Pankreas kanseri belirtileri nelerdir?

Genellikle pankreas kanseri belirtileri geç ortaya çıkar ve belirsizdir. Hastadaki belirtiler hangi pankreas kanserinin olduğuna bağlıdır.

  • Adenokanserler, komşu organ ve dokuları invaze ederek veya uzak organlara atlayarak (metastaz yaparak) belirti veririr. 
  • Nöroendokrin tümörleri kanserin hangi hormonu, ne miktarda salgıladığı ile ilgili olarak belirti verir.
  • Pankreasın baş kısmındaki kanserler boyun, gövde ve kuyruk kesimindekilere göre daha erken belirti verir. Bunun sebebi komşuluk ilişkileridir. Pankreas başı safra yollarına yakın olduğundan kanser burayı tıkayınca kendini sarılıkla gösterir. Hastanın teni sararır, idrar rengi koyulaşır, dışkı rengi açılır. Kanser komşu bağırsakları tıkarsa hastada bulantı, kusma, gaz veya dışkı çıkaramama gibi şikayetler görülür.
  • Pankreas boyun, gövde ve kuyruk bölgesi kanserleri uzun süre bir belirti vermeden büyür. Bu nedenle çoğu tanı anında metastaz yapmış olur. Bazı hastalar da metastaza bağlı şikayetlerle ya da şans eseri saptanan metastazın primeri kaynağı araştırılırken bulunurlar.
  • Bazen pankreas kanalını tıkayan bir tümör pankreatite (panreas iltihabına) yol açabilir. Pankreatitte ani başlayan karın ağrısı olur. Ağrı sırta vurabilir, kuşak gibi tüm beli sarabilir.
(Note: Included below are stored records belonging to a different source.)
/-- Crew 0 has n members, MIDs 100, 101, ...; the module is rank `r`; port 2 leads to every other one. -/
def crewed (n r : Nat) (s : State) : State :=
  let s := setObj (setObj (setObj (setObj s 0 0x7200 2 (leBytes 2 9)) 0 0x7200 3 (leBytes 4 n)) 0 0x7200 4 (leBytes 4 n ++ leBytes 4 1 ++ leBytes 4 1 ++ leBytes 4 1)) 0 0x7200 6
    ((List.range n).flatMap fun i => leBytes 4 (100 + i))
  let s := setObj (setObj s 0 0x7000 1 (leBytes 4 (100 + r))) 0 0x7400 1 (((List.range n).filter (· ≠ r)).flatMap fun i => leBytes 8 (1 + (if r = 0 then 101 else 100) * 2 ^ 15 + 2 * 2 ^ 38 + (100 + i) * 2 ^ 47))
  let s := { s with rigger := { s.rigger with ports := s.rigger.ports.set 2 { s.rigger.ports[2] with state := .up, peer := some (if r = 0 then 101 else 100) } } }
  updCrew s 0 fun k => { k with rank := some r, hs := true }
def withColl (s : State) : State := updFunc s 1 fun k => { k with collRegions := [(1, BitVec.ofNat 128 (7 + 1024 * 2 ^ 48 + (palletAddr 0 0x100000) * 2 ^ 78)), (2, BitVec.ofNat 128 (7 + 1024 * 2 ^ 48 + (palletAddr 0 0x200000) * 2 ^ 78)), (3, BitVec.ofNat 128 (7 + 1024 * 2 ^ 48 + (palletAddr 0 0x300000) * 2 ^ 78))] }
def pair : State := withColl (crewed 2 0 tabled)
def ca (r : Nat) : Nat := r * 2 ^ 36
def collW (op dt : Nat) (count rb : Nat) : Cmd := word [(0, 0x51), (8, op), (16, dt), (20, dt), (32, 5), (64, 7), (128, count), (176, rb), (192, ca 1), (240, ca 2), (288, ca 3), (336, ca 3 + 65536 / 2), (384, 64)]

def cw (op : Nat) : Cmd := collW op 0 (if op = 7 then 0 else if op = 6 then 256 else 16) (if op = 5 ∨ op = 6 then 64 else 0)
def sendW (len : Nat) : Cmd := word [(0, 0x52), (32, 5), (64, 7), (80, 3), (96, 1), (128, len), (192, ca 1)]
def recvW (len : Nat) : Cmd := word [(0, 0x53), (32, 5), (64, 7), (80, 3), (96, 1), (128, len), (192, ca 1)]
def opI (op : Nat) (c : Cmd) : Instr := match op with | 0 => .allreduce who c | 1 => .reducescatter who c | 2 => .allgather who c | 3 => .broadcast who c | 4 => .reduce who c | 5 => .alltoall who c | 6 => .alltoallv who c | _ => .barrier who c
def next (i : Instr) (s : State) : State := match exec i s with | .next t => t | _ => s

def layerW : Nat := 2 ^ 256 + 4 * 2 ^ 288 + 0x1000 * 2 ^ 320 + 0x1100 * 2 ^ 384 + 0x1200 * 2 ^ 448 + 0x1300 * 2 ^ 512
def coxS : State := withColl (layered hbmed (leBytes 128 layerW))
def updW : Cmd := word [(0, 0x61), (32, 5), (176, 7), (192, 0x3F800000), (224, 0x3F800000), (352, ca 1)]
def holdW : Cmd := word [(0, 0x62), (32, 5), (176, 7), (352, ca 1)]
def appW (skip : Nat) : Cmd := word [(0, 0x63), (11, skip), (32, 5), (176, 7), (192, 0x3F800000), (224, 0x3F800000)]
def attH : Attempt := { att0 with held := [(0, holdW, 0x3F800000)], named := [0] }
def coxH : State := updCrew coxS 0 fun k => { k with attempt := some attH }

def offS : State := { base with power := { base.power with on := false, flashShut := some (3, 5, 10500) } }
def busyS : State := course0 (fun c => { c with queue := [{ lwU with run := true }] }) tabled
def lwRun : UnitCmd := { lwU with run := true }
def mmRunU : UnitCmd := { mmU with run := true }
def mmRunU2 : UnitCmd := { mmU2 with run := true }
def verdict2 : State := course0 (fun x => { x with pass := 1 }) (mmRun mmU2 .verdict)
/-- A strict MM in its pass. -/
def mmStrictU : UnitCmd := { mmRunU with word := mmW ||| BitVec.ofNat 512 (2 ^ 30) }
def strictRun : State := mmRun mmStrictU .pass
def loading2 : State := course0 (fun x => { x with pass := 1 }) (mmRun mmU2 .pass)
def passW : WTile := loadTile (mmRun mmU .load) 0 (descW 4096 4 32) 1 2 0 0 false
def vopB1 : UnitCmd := { vopU2 with blocked := 1 }
def vopB2 : UnitCmd := { vopU2 with blocked := 2 }
def vopFin : UnitCmd := { vopU with run := true, res := { Res.okay with flags := 3 } }
def vopRej : UnitCmd := { vopU with run := true, res := rejected .badField }
def vopRejS : State := { tabled with trowels := tabled.trowels.set 0 { tabled.trowels[0] with queue := [vopRej] } }
def hodU (w : Cmd) : UnitCmd := { hodCmd tabled 0 w iss0 with run := true }
def hodWaits : State := { tabled with hods := tabled.hods.set 0 { tabled.hods[0] with queue := [hodU (copyW 64 128 0)], waiting := [hodU (copyW 64 256 0)] } }
def namedS : State := regioned 1 (hodDone (copyW (hostAddr 3 64) 64 0) tabled)
def needS (n : Nat) (ue : Bool) : State := { base with hbm := { base.hbm with stks := base.hbm.stks.set 2 { base.hbm.stks[2] with events := List.replicate n ⟨5, 7, 9, ue, 0, false⟩ } } }
def scrubUe : State := { base with hbm := { base.hbm with ue := [place3 3 5 64] } }
/-- `n` rows of a pseudo-channel have had uncorrectable errors. -/
def rowsBad (n : Nat) : State :=
  { base with hbm := { base.hbm with stks := base.hbm.stks.set 2 { base.hbm.stks[2] with events := (List.range n).map fun r => ⟨5, 7, r, true, 0, true⟩ } } }
def suspendedS (st : Nat) (run : Bool) : State := { full with hbm := { full.hbm with marginStack := 3, marginState := st, marginRun := run } }
def badCap : BitVec 256 := cap + 2 ^ 70
/-- The fields of the capability with ENABLE left 0. -/
def fieldsCap : BitVec 256 := cap &&& ~~~BitVec.ofNat 256 (2 ^ 32)
def linkDown : State := { State.reset with host := { State.reset.host with up := false } }
def polledE : Entry := enCrc (enW 1 1 0 0 0 0) 3046683885
def gapE : Entry := enCrc (enW 3 1 0 0 0 0) 1572249235
def hwE : HostWrite := ⟨0x10000 + 128, wordBytes polledE⟩
def crcBad : State := updStream polling 0 0 fun k => { k with bad := some (5, 100) }
def batch1 : Batch := ⟨[polledE], true⟩
def batched : State := updStream polling 0 0 fun k => { k with batches := [batch1] }
def oneCopy : State := { polling with journal := ⟨true, false, false, false⟩ }
def nopFin : EntryRun := ent (enW 1 1 0 7 0 0) .finished
def nopHeld : EntryRun := ent (enW 2 1 0 0 0 0) .held
def nopRej : EntryRun := { nopFin with res := rejected .reservedSet }
def retireRej : State := withEnt 0 0 [nopRej, nopHeld] polling
def retireS : State := withEnt 0 0 [nopFin, nopHeld] polling
def nopE : EntryRun := ent (enW 1 1 0 7 0 0) .held
def nopS : State := withEnt 0 0 [nopE] polling
def markE (c wait : Nat) : EntryRun := ent (enW 1 5 wait 7 0 (c * 2 ^ 64 + 77)) .held
def fenceE (scope : Nat) : EntryRun := ent (enW 1 4 0 7 0 scope) .held
def fenceS (scope : Nat) : State := withEnt 1 1 [fenceE scope] runs
def copyS (e : EntryRun) : State := withEnt 1 1 [e] (hodBusy hbmed)
def copyS2 (e : EntryRun) : State := withEnt 1 1 [e] (hodBusy (idle0 hbmed))
def hodBusyU : UnitCmd := { hodCmd tabled 0 (copyW 64 128 0) iss0 with run := true }
def accE : EntryRun := copyE (hbmAddr 128) (hbmAddr 64) 1 0
def plainE : EntryRun := copyE (palletAddr 0 64) (hbmAddr (2 ^ 26 + 64)) 0 0
def exportS : State := withEnt 1 1 [exportE] (regioned 1 (layered (idle0 hbmed) []))
def expE : EntryRun := { exportE with stage := .started }
def exported : State := withEnt 1 1 [expE] (regioned 1 (layered (idle0 hbmed) []))
def expX : ExportRun := ⟨1, 1, 1, 0, [(0, layerDesc exported 0 0, 5)]⟩
def exporting : State := updCrew exported 0 fun k => { k with exporting := some expX }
Ancak tablo ağırlaştıkça karın muayeneye bulguları çıkabilir, bulantı ve kusma eklenebilir.
  • Pankreasın boyun ve gövdesinde yer olan tümörler, komşu sinirleri tuttuğunda tedaviye oldukça dirençli karın, sırt ağrıları olabilir.
  • Pankreas kanserinde iştah ve kilo kaybı olabilir.
  • İleri yaşta yeni ortaya çıkan şeker hastalığı veya bilinen şeker hastalığının ileri yaşta aniden kontrolden çıkması pankreas kanseri için tipik belirtidir.
  • İnsülin salgılayan pankreas adacık hücre tümörlerinde (insülinoma) düşük kan şekerine bağlı olarak halsizlik, yorgunluk, baygınlık hissi, baş ağrısı, bilinç bulanıklığı, daha önce olmadığı gibi davranmak, açlık, terleme, titreme ve çarpıntı olabilir.
  • Mide asidini düzenleyen gastrin hormonunu salgılayan pankreas endokrin tümörlerinde (gastrinoma) ülsere bağlı karın ağrısı yaşanabilir, ülser kanaması geçirilebilir. Reflü şikayetleri olabilir, ishal, bulantı ve kilo kaybı olabilir.
  • Glukagon salgılayanların çoğunda kalça, bel, anal ve genital bölgede sık olmak üzere kurdeşen benzeri kaşıntılı döküntüler olur. Kilo kaybı yaşanır, şeker hastalığı ortaya çıkar, ağızda ülserler görülür. İshal yaşanır. Ruh hali değişir, kansızlık ortaya çıkar.
  • VIPoma’da ise şiddetli ishal, susuzluğa bağlı belirtiler, kilo kaybı kanda potasyum düşüklüğü görülür. Hastalar yorgundur, baş ağrısı ve sersemlik vardır.


Pankreas kanseri tanısı

Pankreas kanseri tanısı ya şikayetler değerlendirilirken ya da başka bir sorun incelenirken şans eseri saptanır. Tanı genellikle radyolojik olarak konur. Ultrasonografi, bilgisayarlı tomografi, manyetik rezonans görüntüleme (MR ve MRKP), PET, endoskopik yöntemler (ERCP, EUS) ile hastalığın tanısı, cerrahinin yapılıp yapılamayacağı ve cerrahiden fayda görülür mü saptanır. Pankreas kanserlerinin çoğu adenokanser olduğundan, bunların çoğunda kitleden biyopsi almadan karar verilebilebilir. Pankreas kitlelerinde biyopsi gereği nadiren doğar ve hekimler çeşitli nedenlere bağlı olarak doğru tanı konma olasılığının düşük olduğunu bilerek karar verir.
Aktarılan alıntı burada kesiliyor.